Please just don't make CPU and GPU like low end galaxy phones.


----------



## ithehappy (Mar 26, 2015)

Good, I hope they will ultimately give Intel some real competition, *******s have been enjoying monopoly nonsense for way too long.

What this has to do with Exynos lineup is beyond me though! That should remain as it is!


----------



## kg11sgbg (Mar 26, 2015)

If world sees low cost CPU or GPU that will be a great welcome,but reality shows Samsung has also overpriced its products also,particularly its Galaxy series of mobiles...


----------



## sling-shot (Mar 26, 2015)

From the way Samsung has handled Tizen project, I would hate to see them acquire AMD.


----------



## kartikoli (Mar 26, 2015)

I agree this deal would bring a fight but its more likely that low cost CPU's will be history. We like AMD because they are VFM but Samusng was never a low cost solution and always being overpriced


----------



## lywyre (Mar 26, 2015)

I believe this will be good for Samsung, AMD and us. Beware Intel.
There is good respect for Samsung, except for the Samesong galaxies. 
AMD is not yet there, bogged down by the weight of Intel and it marketing budgets and shadow deals. This will be a shot in the arm for AMD and also for Samsung, who are trying to make a mark with their exynos. We know already are trying to out ARM chips, so


----------



## sam_738844 (Mar 26, 2015)

More bad news 

AMD's Research budget reaches record lowest in ten years


----------



## $hadow (Mar 26, 2015)

Samsung has got the highest R&D expenditure every year. And this might be good news for the AMD since sammy can put in a lot of money for development.


----------



## sam_738844 (Mar 26, 2015)

$hadow said:


> Samsung has got the highest R&D expenditure every year. And this might be good news for the AMD since sammy can put in a lot of money for development.
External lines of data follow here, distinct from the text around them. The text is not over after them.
-- ==== Sys2Proof/Certificates/Slice0/Obligations.lean ====
section
/-!
DEFINITION. The statements about the model: its instruction words and their decoding, what each instruction and
each step does where nothing stands in its way, where it traps instead, what it leaves alone, and what holds of
every step.
-/

open Sys2Proof Sys2Proof.Machine

/-! ## Scalar instructions (R363-R366) -/

/-- Scalar arithmetic, logic, shifts, extremes and bit fields: the operands are read at the type's width, the exact
result is wrapped or clamped, and D takes it extended to 64 bits (R364); division by zero as R222 has it. -/
def Obligations.ScalarArithmetic : Prop :=
  ∀ o : SBin,
    let us := .sw o.d :: .sr o.a :: useS o.b
    let n : Nat := 2 ^ o.t.width
    let put (op : Nat → Nat → Nat) (c : Issuer) : Wave :=
      c.w.writeS o.d (extendTy o.t (op ((c.w.readS o.a).toNat % n) (c.w.srcSTy o.t o.b)))
    let v := iv o.t
    let out := wrapClamp o.t o.sat
    WaveResult (.sadd o) us (put fun a b => out (v a + v b)) ∧
    WaveResult (.ssub o) us (put fun a b => out (v a - v b)) ∧
    WaveResult (.smul o) us (put fun a b => out (v a * v b)) ∧
    WaveResult (.smulh o) us (put fun a b => natOf o.t.width (v a * v b / (n : Int))) ∧
    WaveResult (.sdiv o) us (put fun a b => if b % n = 0 then n - 1 else out ((v a).tdiv (v b))) ∧
    WaveResult (.srem o) us (put fun a b => if b % n = 0 then a % n else natOf o.t.width ((v a).tmod (v b))) ∧
    WaveResult (.sand o) us (put fun a b => (a &&& b) % n) ∧
    WaveResult (.sor o) us (put fun a b => (a ||| b) % n) ∧
    WaveResult (.sxor o) us (put fun a b => (a ^^^ b) % n) ∧
    WaveResult (.sshl o) us (put fun a b =>
      wrapClamp o.t o.sat (v a * ((2 ^ (b % n % o.t.width) : Nat) : Int))) ∧
    WaveResult (.sshr o) us (put fun a b =>
      natOf o.t.width (v a / ((2 ^ (b % n % o.t.width) : Nat) : Int))) ∧
    WaveResult (.smin o) us (put fun a b => if v b < v a then b % n else a % n) ∧
    WaveResult (.smax o) us (put fun a b => if v a < v b then b % n else a % n) ∧
    WaveResult (.sbfx o) us (put (iBfx o.t))

/-- The other scalar instructions: comparison, selection, move, address, insertion and counting (R223, R364,
R365). -/
def Obligations.ScalarOther : Prop :=
  (∀ (d a : SReg) (b : SSrc) (t : Ty) (cond : Cond), WaveResult (.scmp d a b t cond) (.sw d :: .sr a :: useS b)
    fun c => c.w.writeS d
      (if iCond t cond ((c.w.readS a).toNat % 2 ^ t.width) (c.w.srcSTy t b) then 1 else 0)) ∧
  (∀ (d a : SReg) (b : SSrc) (k : SReg), WaveResult (.ssel d a b k) (.sw d :: .sr a :: .sr k :: useS b)
    fun c => c.w.writeS d (if c.w.readS k = 0 then c.w.srcS b else c.w.readS a)) ∧
  (∀ (d : SReg) (b : SSrc) (t : Ty), WaveResult (.smov d b t) (.sw d :: useS b)
    fun c => c.w.writeS d (extendTy t (c.w.srcSTy t b))) ∧
  (∀ (d a : SReg) (b : SSrc) (sh : Fin 8), WaveResult (.slea d a b sh) (.sw d :: .sr a :: useS b)
    fun c => c.w.writeS d (c.w.readS a + (c.w.srcS b <<< sh.val))) ∧
  (∀ (d a : SReg) (b : SSrc) (k : SReg) (t : Ty), WaveResult (.sbfi d a b k t)
    (.sw d :: .sr a :: .sr k :: useS b)
    fun c => c.w.writeS d (extendTy t (iBfi t ((c.w.readS a).toNat % 2 ^ t.width) (c.w.srcSTy t b)
      ((c.w.readS k).toNat % 2 ^ t.width)))) ∧
  (∀ o : SUn, WaveResult (.spopc o) [.sw o.d, .sr o.a] fun c => c.w.writeS o.d (extendTy o.t
    ((List.range o.t.width).countP fun i => ((c.w.readS o.a).toNat % 2 ^ o.t.width).testBit i))) ∧
  (∀ o : SUn, WaveResult (.sclz o) [.sw o.d, .sr o.a] fun c => c.w.writeS o.d (extendTy o.t
    (let x := (c.w.readS o.a).toNat % 2 ^ o.t.width
     if x = 0 then o.t.width else o.t.width - 1 - x.log2)))

/-- A scalar register reads what was written last, the encoding 0xFF reads zero and discards what is written to it
(R56, R363), and a vector register likewise with v255 (R202). -/
def Obligations.RegistersReadBack : Prop :=
  (∀ (w : Wave) (d r : SReg) (x : Word),
    (w.writeS d x).readS r = if r = d ∧ d ≠ .zero then x else w.readS r) ∧
  (∀ w : Wave, w.readS .zero = 0) ∧
  (∀ (w : Wave) (d l r k : Nat) (x : Word), l < 32 → k < 32 →
    (w.writeV d l x).readV r k = if r = d ∧ k = l ∧ d ≠ 255 then x else w.readV r k) ∧
  (∀ (w : Wave) (l : Nat), w.readV 255 l = 0)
When a company gets acquired, it undergoes changes akin to star-formation cosmic event. I've been there, business strategies and decisions change so drastically and fast that its almost beyond all speculative scope. We can never predict what Samsung would do with AMD. They can also chuck the whole CPU operations and administer a total overhaul.


----------



## ithehappy (Mar 26, 2015)

kg11sgbg said:


> If world sees low cost CPU or GPU that will be a great welcome,but reality shows Samsung has also overpriced its products also,particularly its Galaxy series of mobiles...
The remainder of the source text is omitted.